__Supplied material__.
/-- Where neighbouring values are within `M`, the line has a slope of at most `M`: with the slope `M` added it rises,
upside down too. -/
theorem joined_slope {M : α} (ha : ∀ n, |a (n + 1) - a n| ≤ M) {x y : α} (hxy : x ≤ y) :
    |joined a y - joined a x| ≤ M * (y - x) := by
  have tilted (c : α) (hc : ∀ n, M * n + c * a n ≤ M * (n + 1 : Int) + c * a (n + 1)) :
      M * x + c * joined a x ≤ M * y + c * joined a y := by
    simpa only [joined_add_mul] using joined_mono hc hxy
  have hup := tilted 1 fun n => by push_cast; linarith [(abs_le.mp (ha n)).1]
  have hdown := tilted (-1) fun n => by push_cast; linarith [(abs_le.mp (ha n)).2]
  rw [abs_le]
  constructor <;> linarith

end Interpolation

/-! ## The table, repeated over the integers (R108) -/

section Table
variable {α : Type} {table : List α}

/-- The index of a cell is one of the table's. -/
theorem emod_toNat_lt_length (ht : table ≠ []) (n : Int) :
    (n % (table.length : Int)).toNat < table.length := by
  have hL := List.length_pos_iff.mpr ht
  have := Int.emod_nonneg n (show (table.length : Int) ≠ 0 by omega)
  have := Int.emod_lt_of_pos n (show 0 < (table.length : Int) by omega)
  omega

variable [Field α]

theorem tabRead_of_lt {i : Nat} (h : i < table.length) : table[i]? = some (tabRead table i) := by
  simp [tabRead, h]

/-- The entry after `i`, in the last cell the first. -/
theorem succ_mod_of_lt {i L : Nat} (h : i < L) : (i + 1) % L = if i + 1 = L then 0 else i + 1 := by
  split
  next hL => rw [hL, Nat.mod_self]
  next hL => exact Nat.mod_eq_of_lt (by omega)

/-- The table's entry number `n` modulo its length. -/
def tableCell (table : List α) (n : Int) : α := tabRead table (n % (table.length : Int)).toNat

theorem tableCell_mem (ht : table ≠ []) (n : Int) : tableCell table n ∈ table :=
  List.mem_of_getElem? (tabRead_of_lt (emod_toNat_lt_length ht n))

theorem tableCell_succ (ht : table ≠ []) (n : Int) :
    tableCell table (n + 1) = tabRead table (((n % (table.length : Int)).toNat + 1) % table.length) := by
  have hn := Int.emod_nonneg n (show (table.length : Int) ≠ 0 by simpa using ht)
  have hcast : ((((n % (table.length : Int)).toNat + 1) % table.length : Nat) : Int) =
      (n + 1) % (table.length : Int) := by
    push_cast
    rw [Int.toNat_of_nonneg hn, Int.emod_add_emod]
  rw [tableCell, ← hcast, Int.toNat_natCast]

/-- Neighbouring cells are neighbouring entries, the last and the first among them. -/
theorem tableCell_slope [LinearOrder α] {M : α} (ht : table ≠ [])
    (hM : ∀ n a b, table[n]? = some a → table[if n + 1 = table.length then 0 else n + 1]? = some b → |b - a| ≤ M)
    (n : Int) : |tableCell table (n + 1) - tableCell table n| ≤ M := by
  have hi := emod_toNat_lt_length ht n
  have hnext := tabRead_of_lt (Nat.mod_lt ((n % (table.length : Int)).toNat + 1) (List.length_pos_iff.mpr ht))
  rw [tableCell_succ ht]
  refine hM _ _ _ (tabRead_of_lt hi) ?_
  rw [← succ_mod_of_lt hi]
  exact hnext

end Table

/-! ## The line of a table, one turn of the phase for the whole table -/

section TableLine
variable {α : Type} [Field α] [LinearOrder α] [FloorRing α] {table : List α}

/-- The entries of the table over a turn, and over every turn again, joined by straight lines. -/
def tableLine (table : List α) (x : α) : α := joined (tableCell table) (x * table.length)

theorem waveTable_eq_tableLine {F : Functions α} (ht : table ≠ []) (p : α) :
    waveTable (exactNum F) table p = tableLine table p := by
  rw [tableLine, joined, tableCell_succ ht]
  rfl

variable [IsStrictOrderedRing α]

theorem tableLine_mem (ht : table ≠ []) (hmem : ∀ x ∈ table, -1 ≤ x ∧ x ≤ 1) (x : α) :
    -1 ≤ tableLine table x ∧ tableLine table x ≤ 1 :=
  joined_mem (fun n => hmem _ (tableCell_mem ht n)) _

/-- The line repeats after a turn. -/
theorem tableLine_fract (x : α) : tableLine table (Int.fract x) = tableLine table x := by
  have cell (m : Int) : tableCell table (m + -⌊x⌋ * (table.length : Int)) = tableCell table m := by
    rw [tableCell, Int.add_mul_emod_self_right]; rfl
  have hturn : Int.fract x * table.length = x * table.length + ((-⌊x⌋ * (table.length : Int) : Int) : α) := by
    rw [Int.fract]; push_cast; ring
  rw [tableLine, hturn, joined, Int.floor_add_intCast, Int.fract_add_intCast, cell, add_right_comm, cell]
  rfl

/-- A step of period `P`, wrap included, moves the line by at most its slope times the step. -/
theorem tableLine_step {M p P : α} (hM : ∀ n, |tableCell table (n + 1) - tableCell table n| ≤ M) (hP : 0 < P) :
    |tableLine table (Int.fract (p + 1 / P)) - tableLine table p| ≤ table.length * M / P := by
  have hle : p ≤ p + 1 / P := le_add_of_nonneg_right (one_div_pos.mpr hP).le
  rw [tableLine_fract, tableLine, tableLine]
  calc _ ≤ M * ((p + 1 / P) * table.length - p * table.length) :=
        joined_slope hM (mul_le_mul_of_nonneg_right hle (Nat.cast_nonneg _))
    _ = table.length * M / P := by ring

/-- TRIANGLE is the line of the table 1, -1 (R104). -/
theorem waveTriangle_eq_tableLine {p : α} (h0 : 0 ≤ p) (h1 : p < 1) : waveTriangle p = tableLine [1, -1] p := by
  rw [tableLine, waveTriangle]
  split
  next hp =>
    have hfloor : ⌊p * ([1, -1] : List α).length⌋ = 0 := by
      rw [Int.floor_eq_iff]; constructor <;> norm_num <;> linarith
    rw [joined_of_floor _ hfloor, show tableCell [(1 : α), -1] 0 = 1 from rfl,
      show tableCell [(1 : α), -1] (0 + 1) = -1 from rfl]
    norm_num
    ring
  next hp =>
    have hfloor : ⌊p * ([1, -1] : List α).length⌋ = 1 := by
      rw [Int.floor_eq_iff]; constructor <;> norm_num <;> linarith
    rw [joined_of_floor _ hfloor, show tableCell [(1 : α), -1] 1 = -1 from rfl,
      show tableCell [(1 : α), -1] (1 + 1) = 1 by simp [tableCell, tabRead]]
    norm_num
    ring

omit [FloorRing α] in
theorem triangle_entries_mem : ∀ x ∈ [(1 : α), -1], -1 ≤ x ∧ x ≤ 1 := by
  intro x hx
  simp only [List.mem_cons, List.not_mem_nil, or_false] at hx
  rcases hx with rfl | rfl <;> norm_num

end TableLine

/-! ## The waveforms in an exact number system -/

section Waves
variable {α : Type} [Field α] [LinearOrder α] [FloorRing α] {F : Functions α} {table : List α}

/-- The phase of the stateless form is the fractional part of `o/P` (R110). -/
theorem oscStateless_exactNum {k : Kind} {P : α} (hP : P ≠ 0) (o : α) :
    oscStateless (exactNum F) table k P o = wave (exactNum F) table k (Int.fract (o / P)) := by
  have hphase : realMod (exactNum F) o P / P = Int.fract (o / P) := by
    rw [realMod_exactNum, Int.fract, sub_div, mul_div_cancel_left₀ _ hP]
  rw [oscStateless, hphase]

variable [IsStrictOrderedRing α]

/-! ### Range (R112) -/

theorem wave_mem (hsin : ∀ x, -1 ≤ F.sin x ∧ F.sin x ≤ 1) (k : Kind) {p : α} (h0 : 0 ≤ p) (h1 : p < 1)
    (ht : table ≠ []) (hmem : ∀ x ∈ table, -1 ≤ x ∧ x ≤ 1) :
    -1 ≤ wave (exactNum F) table k p ∧ wave (exactNum F) table k p ≤ 1 := by
  cases k with
  | square => simp only [wave, waveSquare]; split <;> norm_num
  | saw => simp only [wave, waveSaw]; constructor <;> linarith
  | triangle =>
    rw [wave, waveTriangle_eq_tableLine h0 h1]
    exact tableLine_mem (List.cons_ne_nil _ _) triangle_entries_mem p
  | sine => exact hsin _
  | table =>
    rw [wave, waveTable_eq_tableLine ht]
    exact tableLine_mem ht hmem p

/-! ### Continuity (R118) -/

section PhaseStep
variable {p P : α}

theorem waveTriangle_step (h0 : 0 ≤ p) (h1 : p < 1) (hP : 0 < P) :
    |waveTriangle (Int.fract (p + 1 / P)) - waveTriangle p| ≤ 4 / P := by
  have hM (n : Int) : |tableCell [(1 : α), -1] (n + 1) - tableCell [(1 : α), -1] n| ≤ 2 := by
    have hcell := triangle_entries_mem _ (tableCell_mem (List.cons_ne_nil (1 : α) [-1]) n)
    have hnext := triangle_entries_mem _ (tableCell_mem (List.cons_ne_nil (1 : α) [-1]) (n + 1))
    rw [abs_le]
    constructor <;> linarith
  rw [waveTriangle_eq_tableLine h0 h1, waveTriangle_eq_tableLine (Int.fract_nonneg _) (Int.fract_lt_one _)]
  calc _ ≤ (([1, -1] : List α).length : α) * 2 / P := tableLine_step hM hP
    _ = 4 / P := by norm_num

theorem waveTable_step {M : α} (ht : table ≠ [])
    (hM : ∀ n a b, table[n]? = some a → table[if n + 1 = table.length then 0 else n + 1]? = some b → |b - a| ≤ M)
    (hP : 0 < P) :
    |waveTable (exactNum F) table (Int.fract (p + 1 / P)) - waveTable (exactNum F) table p| ≤
      table.length * M / P := by
  rw [waveTable_eq_tableLine ht, waveTable_eq_tableLine ht]
  exact tableLine_step (tableCell_slope ht hM) hP

/-- A sine that repeats after a turn has its slope bound over the wrap, too. -/
theorem waveSine_step (hturn : ∀ (p : α) (n : Int), F.sin (2 * F.pi * (p + n)) = F.sin (2 * F.pi * p))
    (hslope : ∀ p q : α, |F.sin (2 * F.pi * p) - F.sin (2 * F.pi * q)| ≤ 2 * F.pi * |p - q|) (hP : 0 < P) :
    |waveSine (exactNum F) (Int.fract (p + 1 / P)) - waveSine (exactNum F) p| ≤ 2 * F.pi / P := by
  have hwrap : waveSine (exactNum F) (Int.fract (p + 1 / P)) = waveSine (exactNum F) (p + 1 / P) := by
    have h := hturn (Int.fract (p + 1 / P)) ⌊p + 1 / P⌋
    rw [Int.fract_add_floor] at h
    exact h.symm
  rw [hwrap]
  calc _ ≤ 2 * F.pi * |p + 1 / P - p| := hslope _ _
    _ = 2 * F.pi / P := by rw [add_sub_cancel_left, abs_of_pos (one_div_pos.mpr hP), mul_one_div]

theorem waveSaw_step (hP : 0 < P) : |waveSaw (p + 1 / P) - waveSaw p| = 2 / P := by
  have hsaw : waveSaw (p + 1 / P) - waveSaw p = -(2 / P) := by unfold waveSaw; ring
  rw [hsaw, abs_neg, abs_of_pos (by positivity)]

omit [FloorRing α] in
theorem waveSquare_step (hP : 0 < P) (hhalf : p + 1 / P < 1 / 2 ∨ 1 / 2 ≤ p) :
    waveSquare (p + 1 / P) = waveSquare p := by
  have hle : p ≤ p + 1 / P := le_add_of_nonneg_right (one_div_pos.mpr hP).le
  rcases hhalf with hlow | hhigh
  · rw [waveSquare, waveSquare, if_pos hlow, if_pos (hle.trans_lt hlow)]
  · rw [waveSquare, waveSquare, if_neg (hhigh.trans hle).not_gt, if_neg hhigh.not_gt]

end PhaseStep

/-- R118 needs two things of the number system's own functions: the sine repeats after a turn, and its slope is at most
`2*pi` a turn. -/
theorem stepBounded_exactNum (hturn : ∀ (p : α) (n : Int), F.sin (2 * F.pi * (p + n)) = F.sin (2 * F.pi * p))
    (hslope : ∀ p q : α, |F.sin (2 * F.pi * p) - F.sin (2 * F.pi * q)| ≤ 2 * F.pi * |p - q|) :
    StepBounded (exactNum F) := by
  rintro table p P q h0 h1 hP rfl
  refine ⟨waveSine_step hturn hslope hP, waveTriangle_step h0 h1 hP,
    fun M ht hM => waveTable_step ht hM hP, fun hwrap => ?_⟩
  have hle : p ≤ p + 1 / P := le_add_of_nonneg_right (one_div_pos.mpr hP).le
  have hq : phaseStep (exactNum F) p P = p + 1 / P := Int.fract_eq_self.mpr ⟨h0.trans hle, hwrap⟩
  rw [hq]
  exact ⟨rfl, waveSaw_step hP, waveSquare_step hP⟩

/-! ### The stateless form and the accumulator (R111, R115, R117) -/

theorem oscStateless_add_period {k : Kind} {P : α} (hP : P ≠ 0) (o : α) :
    oscStateless (exactNum F) table k P (o + P) = oscStateless (exactNum F) table k P o := by
  rw [oscStateless_exactNum hP, oscStateless_exactNum hP, add_div, div_self hP, Int.fract_add_one]

/-- A step from the fractional part of `x` leads to that of `x + 1/P`. -/
theorem oscAcc_phase_of_fract {k : Kind} {p0 P x : α} {v : Voice α} (hv : v.phaseOr p0 = Int.fract x) :
    (oscAcc (exactNum F) p0 table k P v).2.phase = some (Int.fract (x + 1 / P)) := by
  have hstep : Int.fract (Int.fract x + 1 / P) = Int.fract (x + 1 / P) := by
    rw [Int.fract_eq_fract]
    exact ⟨-⌊x⌋, by rw [Int.fract]; push_cast; ring⟩
  rw [oscAcc_phase, hv, phaseStep, frac_exactNum, hstep]

theorem oscAcc_phaseOr_of_fract {k : Kind} {p0 P x : α} {v : Voice α} (hv : v.phaseOr p0 = Int.fract x) :
    (oscAcc (exactNum F) p0 table k P v).2.phaseOr p0 = Int.fract (x + 1 / P) := by
  rw [Voice.phaseOr, oscAcc_phase_of_fract hv, Option.getD_some]

/-- Sample `j` of a run is taken `j` steps on from the phase of the start. -/
theorem accRun_sample {k : Kind} {p0 P x : α} {v : Voice α} {n j : Nat} (hv : v.phaseOr p0 = Int.fract x)
    (hj : j < n) :
    (accRun (exactNum F) p0 table k P n v).1[j]? = some (wave (exactNum F) table k (Int.fract (x + j / P))) := by
  induction n generalizing v x j with
  | zero => omega
  | succ n ih =>
    cases j with
    | zero => simp [accRun, oscAcc, hv]
    | succ j =>
      have hx : x + 1 / P + j / P = x + ((j + 1 : Nat) : α) / P := by push_cast; ring
      rw [accRun, List.getElem?_cons_succ, ih (oscAcc_phaseOr_of_fract hv) (by omega), hx]

theorem accRun_phase {k : Kind} {p0 P x : α} {v : Voice α} (n : Nat) (hv : v.phaseOr p0 = Int.fract x) :
    (accRun (exactNum F) p0 table k P (n + 1) v).2.phase = some (Int.fract (x + (n + 1) / P)) := by
  induction n generalizing v x with
  | zero =>
    simp only [accRun, Nat.cast_zero, zero_add]
    exact oscAcc_phase_of_fract hv
  | succ n ih =>
    have hx : x + 1 / P + (n + 1) / P = x + ((n + 1 : Nat) + 1) / P := by push_cast; ring
    rw [accRun, ih (oscAcc_phaseOr_of_fract hv), hx]

end Waves

/-- Settles O17: the bounds of every exact number system, with the slope of the real sine and of the free one. -/
theorem phaseContinuity : Obligations.PhaseContinuity := by
  refine ⟨fun nh fg => stepBounded_exactNum (fun p n => ?_) fun p q => ?_,
    stepBounded_exactNum (fun p n => ?_) fun p q => ?_⟩
  · change Real.sin (2 * Real.pi * (p + n)) = Real.sin (2 * Real.pi * p)
    rw [mul_add, mul_comm (2 * Real.pi) (n : ℝ), Real.sin_add_int_mul_two_pi]
  · calc |Real.sin (2 * Real.pi * p) - Real.sin (2 * Real.pi * q)|
        ≤ |2 * Real.pi * p - 2 * Real.pi * q| := Real.abs_sin_sub_sin_le _ _
      _ = 2 * Real.pi * |p - q| := by rw [← mul_sub, abs_mul, abs_of_pos Real.two_pi_pos]
  · exact (freeSin_turn _).trans ((sinTurn_add_int p n).trans (freeSin_turn p).symm)
  · change |freeNum.sin (2 * freeNum.pi * p) - freeNum.sin (2 * freeNum.pi * q)| ≤ _
    rw [freeSin_turn, freeSin_turn]
    exact freeFns.sin_slope p q

/-- Settles O14: both sines are in `[-1,1]`. -/
theorem wavesInRange : Obligations.WavesInRange :=
  ⟨fun _ _ _ k _ h0 h1 ht hmem => wave_mem (fun x => ⟨Real.neg_one_le_sin x, Real.sin_le_one x⟩) k h0 h1 ht hmem,
    fun _ k _ h0 h1 ht hmem => wave_mem freeSin_mem k h0 h1 ht hmem⟩

/-- Settles O13: one period more is one turn more. -/
theorem statelessPeriodic : Obligations.StatelessPeriodic :=
  fun _ _ _ _ _ _ _ _ _ o hP _ => (oscStateless_add_period hP.ne' o).symm

/-- Settles O16: from an unset phase with INIT_PHASE 0 the run starts at the fractional part of 0. -/
theorem accumulatorAgreesWithStateless : Obligations.AccumulatorAgreesWithStateless := by
  intro α _ _ _ _ F table k P v n hP hv
  have hstart : v.phaseOr 0 = Int.fract (0 : α) := by rw [Voice.phaseOr, hv, Int.fract_zero, Option.getD_none]
  refine ⟨fun j hj => ?_, ?_⟩
  · rw [accRun_sample hstart hj, zero_add, oscStateless_exactNum hP.ne']
  · rw [accRun_phase n hstart, zero_add]

end Sys2Proof.Machine

namespace Sys2Proof.Machine

/-! ## The oscillator's operations complete on their domains (R100, R102 to R120) -/

section Domain
variable {α : Type} [Field α] [LinearOrder α]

__Task to carry out__.
Each line in the records above with "fractional" must be returned.

__Task result__.
/-- The phase of the stateless form is the fractional part of `o/P` (R110). -/
/-- A step from the fractional part of `x` leads to that of `x + 1/P`. -/
/-- Settles O16: from an unset phase with INIT_PHASE 0 the run starts at the fractional part of 0. -/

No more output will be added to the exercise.